192.168.1.1 is our FreeBSD gateway. does that information sound correct?
I don't know what the difference is between the destination lan Ip and gateway though.


----------



## Kees Buijs (Sep 12, 2007)

supanatral said:


> I want to configure my wireless router to have all the wireless connections to be on a different subnet then the computers that are wired. I know that this sounds useless, but I do have a good reason for doing this.
> 
> After setting my router to 192.168.2.1 and turning on DHCP, I entered this information:
> Destination LAN IP: 192.168.1.1
> ...



This is no problem. You can enter this information in the NETWORK pane. You configure the wired nic with the required info (even DHCP) and also the wireless nic with the required info (even DHCP with all info completely different, ofcourse the ip-number must be different for both nic).
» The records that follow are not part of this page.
-- ==== Sys2Proof/Laws/Resets.lean ====
section
/-!
SUPPORT. What a reset leaves (R470, R480): the queue, the registers of the host at their reset values, and the count
of edges at P0; and the commands that may bring one.
-/

-- One thread elaborates: many small proofs at once would ask for more memory than the check allows.
set_option Elab.async false

namespace Sys2Proof.Machine

open Sys2Proof

@[simp] theorem State.restart_pending (k : ResetKind) (b : BootStage) (s : State) :
    (s.restart k b).pending = s.pending := by
  unfold State.restart; dsimp only; split <;> rfl

@[simp] theorem State.restart_regs (k : ResetKind) (b : BootStage) (s : State) : (s.restart k b).regs = {} := by
  unfold State.restart; dsimp only; split <;> rfl

@[simp] theorem State.restart_edge (k : ResetKind) (b : BootStage) (s : State) : (s.restart k b).edge = 0 := by
  unfold State.restart; dsimp only; split <;> rfl

@[simp] theorem State.restart_fresh (k : ResetKind) (b : BootStage) (s : State) : (s.restart k b).fresh = s.fresh := by
  unfold State.restart; dsimp only; split <;> rfl

@[simp] theorem State.restart_counts (k : ResetKind) (b : BootStage) (s : State) : (s.restart k b).counts = [] := by
  unfold State.restart; dsimp only; split <;> rfl

@[simp] theorem State.restart_sec (k : ResetKind) (b : BootStage) (s : State) :
    (s.restart k b).sec = s.sec.survive k.warm := by
  unfold State.restart; dsimp only; split <;> rfl

@[simp] theorem State.restart_stage (k : ResetKind) (b : BootStage) (s : State) : (s.restart k b).glb.stage = b := by
  unfold State.restart; dsimp only; split <;> rfl

@[simp] theorem State.restart_lastReset (k : ResetKind) (b : BootStage) (s : State) :
    (s.restart k b).glb.lastReset = k := by
  unfold State.restart; dsimp only; split <;> rfl

/-- `t` is a restart of a state with the queue of `s`, but for what a command does to GLB after it. -/
structure Restarts (s t : State) : Prop where
  pending : t.pending = s.pending
  regs : t.regs = {}
  edge : t.edge = 0
  counts : t.counts = []

theorem State.restart_restarts {s u : State} (k : ResetKind) (b : BootStage) (h : u.pending = s.pending) :
    Restarts s (u.restart k b) := ⟨by simp [h], by simp, by simp, by simp⟩

theorem execPowerOn_restarts {s t : State} (h : execPowerOn s = .next t) : Restarts s t := by
  injection h with h; subst h; exact State.restart_restarts _ _ rfl

theorem execVddAonLoss_restarts {s t : State} (h : execVddAonLoss s = .next t) : Restarts s t := by
  injection h with h; subst h; exact ⟨by simp, by simp, by simp, by simp⟩

theorem execResetNAssert_restarts (n : Nat) {s t : State} (h : execResetNAssert n s = .next t) :
    Only [.counts, .tb, .eth] s t ∨ Restarts s t := by
  injection h with h; subst h
  split
  · exact .inl fun p _ => Part.same_refl p s
  · split
    · exact .inl fun p hp => by simp at hp; simp [hp]
    · exact .inr (State.restart_restarts _ _ rfl)

theorem execResetNRelease_restarts {s t : State} (h : execResetNRelease s = .next t) : t = s ∨ Restarts s t := by
  injection h with h; subst h
  split
  · exact .inr (State.restart_restarts _ _ rfl)
  · exact .inl rfl

theorem execSupplyOutOfRange_restarts (r : Rail) {s t : State} (h : execSupplyOutOfRange r s = .next t) :
    t = s ∨ Restarts s t := by
  injection h with h; subst h
  split
  · exact .inr (State.restart_restarts _ _ rfl)
  · exact .inl rfl

theorem execRecoveryImageLoad_restarts (sess : Fin 16) (tag : Word) (image : List Byte) {s t : State}
    (h : execRecoveryImageLoad sess tag image s = .next t) : Only [.counts, .eth] s t ∨ Restarts s t := by
  injection h with h; subst h
  split
  · exact .inl fun p _ => Part.same_refl p s
  · unfold State.request; dsimp only; split
    · split
      · exact .inl fun p hp => by simp at hp; simp [hp]
      · split
        · exact .inl fun p hp => by simp at hp; simp [hp]
        · refine .inr (State.restart_restarts _ _ ?_)
          exact (State.delivered_same .pending (by simp) _ s s).2 rfl
    · exact .inl fun p hp => by simp at hp; simp [hp]

theorem State.takeReset_restarts (s : State) : s.takeReset = s ∨ Restarts s s.takeReset := by
  unfold State.takeReset; split
  · split
    · exact .inr (State.restart_restarts _ _ rfl)
    · exact .inl rfl
  · exact .inl rfl

end Sys2Proof.Machine
end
I had such a setup myself on a notebook, where i access the company network wired and internet access was wireless. The only real advantage was that internet access was still possible without wired connection and without reconfiguration.


Good luck, kees


----------



## supanatral (Sep 12, 2007)

From What I understand, I would leave my wireless router's lan IP to 192.168.1.8?
Then turn on DHCP to give a range from 192.168.2.1 - 192.168.2.255?
So then I would add that routing table information?
Also, does that information look right?

I've never done this before so forgive me. Do you have a good walk through of what you need to do? The only ones that I've found pretty much say "put the destination lan IP in the box" but the issue is that I don't know what a dstination lan IP is other then understanding a general idea by the name.


----------



## Satcomer (Sep 12, 2007)

Well if this is a BSD router then go into that configuration and configure the vlan for the wired ports and ports then  different settings in the wireless card. With a BSD router this should be easy, if you know how to configure the BSD router.


----------



## Kees Buijs (Sep 13, 2007)

supanatral said:


> From What I understand, I would leave my wireless router's lan IP to 192.168.1.8?
> Then turn on DHCP to give a range from 192.168.2.1 - 192.168.2.255?
> So then I would add that routing table information?
> Also, does that information look right?
> ...



Are we talking over 1 or 2 routers ? If one router, this being possible depends on the router having a separate DHCP server for WIRELESS and for WIRED. Otheriwise i guess it will not be possible, unless you use static ip-numbers. Also the netmask might be set to a different value.

So what I describe is based on having 2 dhcp servers (2 routers), not for 1 dhcp server (1 router).


Good luck, Kees


----------



## supanatral (Sep 13, 2007)

Well, my FreeBSD I guess would be considered a router, so yes, I have two routers and both would have DHCP enabled since I'm only using a class c IP address.

Do both routers need to be configured to talk to eachother? or just one?

Satcomer: I haven't had a chance to try that seeing as my notebook just got sent in to get replaced by Apple, but I'm going to give that a try if I can borrow a computer from someone else today.


----------



## arri (Sep 23, 2007)

is it possible ppl are talking about different things here? hmm.. confusing..

anyway, i guess you mean:
your freebsd-box is connected to the internet, doing NAT/DHCP for the internal (wired) network, and you want to connect your wifi-router, but server a seperate subnet wirelessly..

the wifi-router can do DHCP, so easiest is probably to just have the wifi-router get an ip from the freebsd machine, and have it do NAT/DHCP/firewall itsself too in some other ip-range.
technically not exactly the seperate subnet you mean, but kind of..

and otherwise you need to configure an additional subnet for the freebsd-box' lan-nic, run a DHCP-server for the wired subnet, and either run a second DHCP-server on the fbsdbox with the wifirouter being a simple repeater, or connect the wifirouter using a static ip, and run dhcp from there.


----------